Cable BDS providers also face competitors in virtually all instances. This holds true even in rural areas, where an ILEC is always present and is offering some variant of BDS in competition with a cable provider. In addition, often there is an additional fiber-based BDS supplier, such as an adjacent ILEC building out from its territory.
ACA said that preserving incentives for cable and other competitive BDS providers to invest and innovate requires the FCC to eschew price regulation. To offer BDS, cable providers typically need to invest in and deploy dedicated new fiber connections. This is a risky undertaking, and rate regulation would not only jeopardize such investment, but it would also degrade the companies' general credit worthiness, and thereby increase their cost of capital and/or diminish their ability to borrow.

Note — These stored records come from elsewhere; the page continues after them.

-- ==== Sys2Proof/Machine/State.lean ====
section
/-! DEFINITION. The state of PSDC (spec R20, R39 to R41), the reasons a step can stop, and the state after reset
(R36, R250). -/
namespace Sys2Proof.Machine

/-- The sequencer phase `PH` (R29). -/
inductive Phase where
  | idle
  | collect
  | exec
  | fault
  deriving DecidableEq, Repr

/-- The lifecycle mirror `LIFE` (R31). -/
inductive Life where
  | reset
  | powered
  | on
  | sleep
  deriving DecidableEq, Repr

/-- The two states of chip select (R32). -/
inductive Select where
  | asserted
  | deasserted
  deriving DecidableEq, Repr

/-- The events of the wire trace (R13). -/
inductive Event where
  /-- one framed write transaction on the register transport -/
  | regTxn (addr : BitVec 7) (bytes : List Byte)
  /-- the clock of the chip-select transport is configured -/
  | clkCfg (c : ClkCfg)
  /-- the data/command line is driven: 0 = command, 1 = data -/
  | sigDc (v : Bit)
  /-- chip select is asserted or released -/
  | sigCsel (v : Select)
  /-- the reset line is driven -/
  | sigRes (v : Bit)
  /-- bytes shifted out under chip select: a transaction -/
  | csBytes (bytes : List Byte)
  /-- a wait of at least so many microseconds -/
  | delay (us : Nat)
  deriving DecidableEq, Repr

/-- The bus's answer to a transaction (R136). -/
inductive Answer where
  | done
  | fail
  deriving DecidableEq, Repr

/-- What the bus does with one transaction (R38: "`Done`, `Fail`, or none"; R258: "answer each transaction `Done` or
`Fail`, after any delay, or never"). -/
inductive Reply where
  /-- it answers `Done` -/
  | done
  /-- it answers `Fail` -/
  | fail
  /-- it never answers this transaction -/
  | never
  deriving DecidableEq, Repr

/-- The response codes (R40, R221). -/
inductive Rsp where
  | ok
  | busFailure
  | illegalCommand
  deriving DecidableEq, Repr

/-- What the host does at PSDC's ports (R39, R41, R250, R258). -/
inductive HostAct where
  /-- present a byte on the command port -/
  | send (b : Byte)
  /-- present an index on the read-back port -/
  | read (i : Nat)
  /-- assert reset -/
  | reset
  /-- do nothing for one step, so that PSDC runs what it holds before the host acts again (R258: "at any pace") -/
  | pause
  deriving DecidableEq, Repr

structure State where
  /-- the configuration: constant, a field so that one `step` serves every PSDC (R38, log 1) -/
  cfg : Cfg
  /-- `FB` (R21): the bytes written since reset, by rising index; any other byte is unspecified (log 4, log 19) -/
  fb : List Host.Cell
  /-- the free draw that stands for the bytes of `FB` nothing has written since reset (model's own) -/
  fbDraw : Nat
  /-- `TEMP[0]` (R24) -/
  temp0 : Byte
  /-- `TEMP[1]` (R24) -/
  temp1 : Byte
  /-- `PH` (R29) -/
  ph : Phase
  /-- `PKT` (R28) -/
  pkt : List Byte
  /-- `PEN` (R27): exists only inside a text operation -/
  pen : Option Int
  /-- `BUSERR` (R30) -/
  busErr : Bool
  /-- `LIFE` (R31) -/
  life : Life
  /-- `CSEL` (R32) -/
  csel : Select
  /-- `DC` (R32) -/
  dc : Bit
  /-- `RES` (R32) -/
  res : Bit
  /-- `CLKCFG` (R33) -/
  clkCfg : ClkCfg
  /-- `TRACE` (R13), oldest event first -/
  trace : List Event
  /-- the answers drawn, oldest first, part of the observation (R271) -/
  drawn : List Answer
  /-- `rsp_valid` and `rsp_code` (R40): `none` is `rsp_valid = 0` -/
  rsp : Option Rsp
  /-- `fb_rdata` (R41), when a read was presented in the last step -/
  rdata : Option Byte
  /-- what the host does next (input, model's own: log 9) -/
  host : List HostAct
  /-- what the bus does with the transactions to come, one entry each; after the last it answers none (input, model's
  own: log 8) -/
  bus : List Reply
  /-- the transaction the sequencer waits on for ever (R138) -/
  wait : Option Event
  /-- a controller command staged for the serializer (model's own: log 13) -/
  wire : List Byte
  /-- the number of the next unused free draw (model's own) -/
  draws : Nat
  deriving DecidableEq, Repr

/-- Why the machine stops. -/
inductive Fault where
  /-- raised by `step` in EXEC when the transaction in flight has no answer and the host does nothing: the stuck state
  of R138 ("it has no step"). Safe: the hardware makes no step either. -/
  | busHung
  /-- raised by `step` in EXEC when neither the packet buffer nor the staging slot holds an instruction. No run from
  reset reaches such a state. Safe. -/
  | execEmpty
  deriving DecidableEq, Repr

/-- Why a step has no meaning. -/
inductive Refusal where
  /-- an instruction without a meaning yet; no arm uses it. Safe. -/
  | notModelled (mnemonic : String)
  /-- raised by `step` on a configuration outside R9 or with equal control bytes: no such PSDC is constructed (U12,
  U15). Safe. -/
  | badConfig
  deriving DecidableEq, Repr

/-- The state when reset is released (R36, R250): `n` is the free draw for what reset leaves unspecified, `host` and
`bus` are the inputs still to come. -/
def State.afterReset (cfg : Cfg) (n : Nat) (host : List HostAct) (bus : List Reply) : State where
  cfg := cfg
  fb := []
  fbDraw := n
  temp0 := Config.tempAt n 0
  temp1 := Config.tempAt n 1
  ph := .idle
  pkt := []
  pen := none
  busErr := false
  life := .reset
  csel := .deasserted
  dc := 0
  res := 0
  clkCfg := Config.clkAt n
  trace := []
  drawn := []
  rsp := none
  rdata := none
  host := host
  bus := bus
  wait := none
  wire := []
  draws := n + 1

/-- The machine right after reset, in the configuration of `Cfg.initial`, with no input listed (log 2, 8, 9). -/
def State.reset : State := State.afterReset Cfg.initial 0 [] []

end Sys2Proof.Machine
end

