-- ==== Sys2Proof/Laws/State.lean ====
section
/-! SUPPORT. One lemma per field of State per update: what the update leaves in that field. -/
namespace Sys2Proof.Machine

/-! `fbWrite` -/
@[simp] theorem State.fbWrite_cfg (s : State) (i : Nat) (v : Byte) : (s.fbWrite i v).cfg = s.cfg := rfl
@[simp] theorem State.fbWrite_fb (s : State) (i : Nat) (v : Byte) : (s.fbWrite i v).fb = Memory.write s.fb i v := rfl
@[simp] theorem State.fbWrite_fbDraw (s : State) (i : Nat) (v : Byte) : (s.fbWrite i v).fbDraw = s.fbDraw := rfl
@[simp] theorem State.fbWrite_temp0 (s : State) (i : Nat) (v : Byte) : (s.fbWrite i v).temp0 = s.temp0 := rfl
@[simp] theorem State.fbWrite_temp1 (s : State) (i : Nat) (v : Byte) : (s.fbWrite i v).temp1 = s.temp1 := rfl
@[simp] theorem State.fbWrite_ph (s : State) (i : Nat) (v : Byte) : (s.fbWrite i v).ph = s.ph := rfl
@[simp] theorem State.fbWrite_pkt (s : State) (i : Nat) (v : Byte) : (s.fbWrite i v).pkt = s.pkt := rfl
@[simp] theorem State.fbWrite_pen (s : State) (i : Nat) (v : Byte) : (s.fbWrite i v).pen = s.pen := rfl
@[simp] theorem State.fbWrite_busErr (s : State) (i : Nat) (v : Byte) : (s.fbWrite i v).busErr = s.busErr := rfl
@[simp] theorem State.fbWrite_life (s : State) (i : Nat) (v : Byte) : (s.fbWrite i v).life = s.life := rfl
@[simp] theorem State.fbWrite_csel (s : State) (i : Nat) (v : Byte) : (s.fbWrite i v).csel = s.csel := rfl
@[simp] theorem State.fbWrite_dc (s : State) (i : Nat) (v : Byte) : (s.fbWrite i v).dc = s.dc := rfl
@[simp] theorem State.fbWrite_res (s : State) (i : Nat) (v : Byte) : (s.fbWrite i v).res = s.res := rfl
@[simp] theorem State.fbWrite_clkCfg (s : State) (i : Nat) (v : Byte) : (s.fbWrite i v).clkCfg = s.clkCfg := rfl
@[simp] theorem State.fbWrite_trace (s : State) (i : Nat) (v : Byte) : (s.fbWrite i v).trace = s.trace := rfl
@[simp] theorem State.fbWrite_drawn (s : State) (i : Nat) (v : Byte) : (s.fbWrite i v).drawn = s.drawn := rfl
@[simp] theorem State.fbWrite_rsp (s : State) (i : Nat) (v : Byte) : (s.fbWrite i v).rsp = s.rsp := rfl
@[simp] theorem State.fbWrite_rdata (s : State) (i : Nat) (v : Byte) : (s.fbWrite i v).rdata = s.rdata := rfl
@[simp] theorem State.fbWrite_host (s : State) (i : Nat) (v : Byte) : (s.fbWrite i v).host = s.host := rfl
@[simp] theorem State.fbWrite_bus (s : State) (i : Nat) (v : Byte) : (s.fbWrite i v).bus = s.bus := rfl
@[simp] theorem State.fbWrite_wait (s : State) (i : Nat) (v : Byte) : (s.fbWrite i v).wait = s.wait := rfl
@[simp] theorem State.fbWrite_wire (s : State) (i : Nat) (v : Byte) : (s.fbWrite i v).wire = s.wire := rfl
@[simp] theorem State.fbWrite_draws (s : State) (i : Nat) (v : Byte) : (s.fbWrite i v).draws = s.draws := rfl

If the FCC engaged in price regulation of BDS cable and other competitive providers, compliance burdens would serve as a deterrent to investment and would disproportionately harm smaller BDS providers. Many ACA members - which hitherto have been free from price regulation - have had minimal dealings with the FCC on the host of issues implicated by rate regulation. They would face a steep "learning curve." This would be particularly the case for the smallest providers and coping with new regulation would be disproportionately burdensome for them.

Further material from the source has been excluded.